The prophecy had more weight than many prophecies because it came from Cain, supposedly a prophet, who was called “a high-level prophet” (prophesying with a high degree of accuracy), and because he had himself previously been part of a healing revival.

This wasn’t Cain’s first revival prophecy or first false revival prophecy. It is not as well known as his UK revival prophecy around 1990. That also failed to happen the year he prophesied it would and hasn’t happened since, either.

Paul Cain’s history is not fully discussed often and to this day in some circles he is still widely considered to have been infallible. He has another outstanding revival prophecy which had no date on it that people still believe is going to be fulfilled.

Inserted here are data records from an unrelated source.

/-- RESUME (R421, R423). -/
def execResume (fdom : Nat) (s : State) : Out :=
  let d := BitVec.ofNat 12 fdom
  if !actionDue s fdom 1 then .next s
  else
    match s.stop? d with
    | none => .next (endAction s d 1 2)
    | some x =>
      if x.final || x.dropped then .next (endAction s d 1 1)
      else
        let t := releaseHeld (actOn (endAction s d 1 0) d resumeVcore) d
        .next (if t.vcores.any fun v => inDomain d v && v.stopped then stopDomain t d else t)

/-- A quarantined compartment for which no CRESTORE has succeeded (R466). -/
def quarantined (s : State) (v : Vcore) : Bool := ((s.world v.id.world).comps.toList.getD v.id.comp compOff).quarantined

/-- CUTBACK (R421, R425). -/
def execCutback (fdom : Nat) (s : State) : Out :=
  let d := BitVec.ofNat 12 fdom
  if !actionDue s fdom 2 then .next s
  else
    match s.stop? d with
    | none => .next (endAction s d 2 2)
    | some _ =>
      if s.vcores.any fun v => inDomain d v && quarantined s v then .next (endAction s d 2 1)
      else .next (releaseHeld (actOn (endAction s d 2 0) d cutStopped) d)

/-- A ring entry that was not accepted ended: its record is written with FAULT, READ advances, and nodes that name it as predecessor end
with FAULT when they are read (R424, R488). -/
def abortEntry (s : State) (q : Nat) : State :=
  let d := queueDesc s q
  let s1 := setQueue s q { s.queue q with blocked := false }
  match queueWho s1 d with
  | none => s1
  | some who =>
    let va := qRing d + BitVec.ofNat 64 (256 * ((qRead d).toNat % 2 ^ qLog2n d))
    match schedRead s1 who va 256 with
    | .error _ => setQRead s1 q (qRead d + 1)
    | .ok hdr =>
      let n := newNode s1 q d hdr [] []
      setQRead (endNode (enterNode s1 n) n.key 3 true) q (qRead d + 1)

/-- ABORT (R421, R424, R488). -/
def execAbort (fdom : Nat) (s : State) : Out :=
  let d := BitVec.ofNat 12 fdom
  if !actionDue s fdom 3 then .next s
  else
    match s.stop? d with
    | none => .next (endAction s d 3 2)
    | some _ =>
      let byVcore := (s.vcores.filter fun v => inDomain d v && v.stopped).map fun v => v.id.node
      let byHold := (s.dev.sched.nodes.filter fun n => nodeFdom s n == d && match n.phase with
        | .held => true
        | .completing _ => true
        | _ => false).map (·.key)
      let qs := blockedQueues s d
      let s1 := (byVcore ++ byHold).eraseDups.foldl (fun t k => endNode t k 3 true) (endAction s d 3 0)
      .next (qs.foldl abortEntry s1)

/-- FDCTL written (R418, R421). -/
def writeFdctl (s : State) (v : Word) : State :=
  let f := s.dev.faults
  let act := v.extractLsb' 12 2
  let d := v.extractLsb' 0 12
  if act = 0 then s
  else if f.busy then setFaults s { f with ovr := true }
  else if (s.stop? d).isNone then endAction s d act 2
  else setFaults s { f with busy := true, action := some (act, d) }

/-! ### Images (R426) -/

/-- A stopped vcore whose state an image can hold. -/
def imageable (s : State) (v : Vcore) : Bool :=
  let empty (l : Latch) : Bool := match l with
    | .empty => true
    | _ => false
  v.resident && v.stopped && v.st.h.toList.all (fun h => h.entries.isEmpty) && empty v.st.latch0 && empty v.st.latch1
  && v.st.chain.isNone && v.sS.loop.isNone && v.sV.loop.isNone && v.sM.loop.isNone && v.sC.loop.isNone
  && v.st.ops.all (opSettled { s with vc := v }) && [StreamId.s, .v, .m, .c].all fun st => !stopping s v st

/-- IMG set in the record of an index, by a rewrite of HDR. -/
def markImaged (s : State) (who : Who) (va : Word) : State :=
  match schedRead s who va 8 with
  | .error _ => s
  | .ok h =>
    match schedWrite s who va (bytesLE 8 (h ||| 2 ^ 50)) with
    | .ok t => t
    | .error _ => s

/-- The image of the vcore in focus written in its fault queue's image area, where it has a record of its own there. -/
def imageInQueue (s : State) : Option State :=
  match s.stop? s.vc.id.fdom, fqAt s s.vc.id.fdom with
  | some st, some a =>
    let x := s.mem.load a 64
    match st.records.find? fun r => r.2.1 == s.vc.id.node && r.2.2 == s.vc.id.vcid, fqWho s x with
    | some (i, _, _), some who =>
      if fqImg x = 0 || !fqLive x then none
      else
        let va := fqImg x + BitVec.ofNat 64 (imageSize * (i % 2 ^ fqLog2n x))
        match pieces s who accWrite va imageSize with
        | .error _ => none
        | .ok ps =>
          let s1 := markImaged (writeImage s (imageOf s.vc) (badBlocks s.vc) 0 ps) who (fqSlot x i)
          some { s1 with vc := { s1.vc with res := .imagedAt va (fqWorld x) (fqCtx x) } }
    | _, _ => none
  | _, _ => none

/-- A stopped vcore imaged, its core freed. -/
def imageVcore (s : State) : State :=
  let (s1, ok) := tryFlush s
  if !ok then s1
  else
    let core := s1.coreId
    let s2 := (imageInQueue s1).getD { s1 with vc := { s1.vc with res := .imaged } }
    freeCore { s2 with vc := { emptyCore s2.vc with res := s2.vc.res } } s2.vc.id.node core

/-- VCORE_IMAGE (R426): once the domain has stayed stopped over FHOLD.TICKS boundaries; a gang job only as a whole. -/
def execVcoreImage (core : Nat) (s : State) : Out :=
  match s.focusCore core with
  | none => .next s
  | some s1 =>
    let hold := s1.dev.faults.fhold.toNat
    let due := match s1.stop? s1.vc.id.fdom with
      | some x => hold != 0 && decide (hold ≤ x.ticks)
      | none => false
    if !due || !imageable s1 s1.vc then .next s1
    else if s1.vc.id.gang then
      let k := s1.vc.id.node
      if (nodeVcores s1 k).all fun v => !v.resident || imageable s1 v then
        let s2 := forVcores s1 k Vcore.resident flushAll
        if (nodeVcores s2 k).any fun v => v.resident && moveWaits { s2 with vc := v } then .next s2
        else .next (forVcores s2 k Vcore.resident imageVcore)
      else .next s1
    else .next (imageVcore s1)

It becomes obvious after studying Cain’s life that he was burdened to see revival. This in part undoubtedly was because he had experienced it at the beginning of his life as a minister, but then had nothing for decades. He had probably been not only hoping for revival but also praying for it for decades. Burdens can lead to prophesying from natural frustration or human hope instead of divine inspiration. This could explain Cain giving multiple revival prophecies which failed and lower the probability that any that are left over which lacked specific timing definition were actually inspired.

Cain’s famous unfulfilled stadium revival prophecy would be more credible if he hadn’t already made false revival prophecies for the England Revival of 1990 that never happened and the Healing Revival of 1996 that failed to materialize.

End notes
  1. Rick Joyner, “MorningStar Prophetic Bulletin #17 ,” 1996. [Apr. 26, 2020].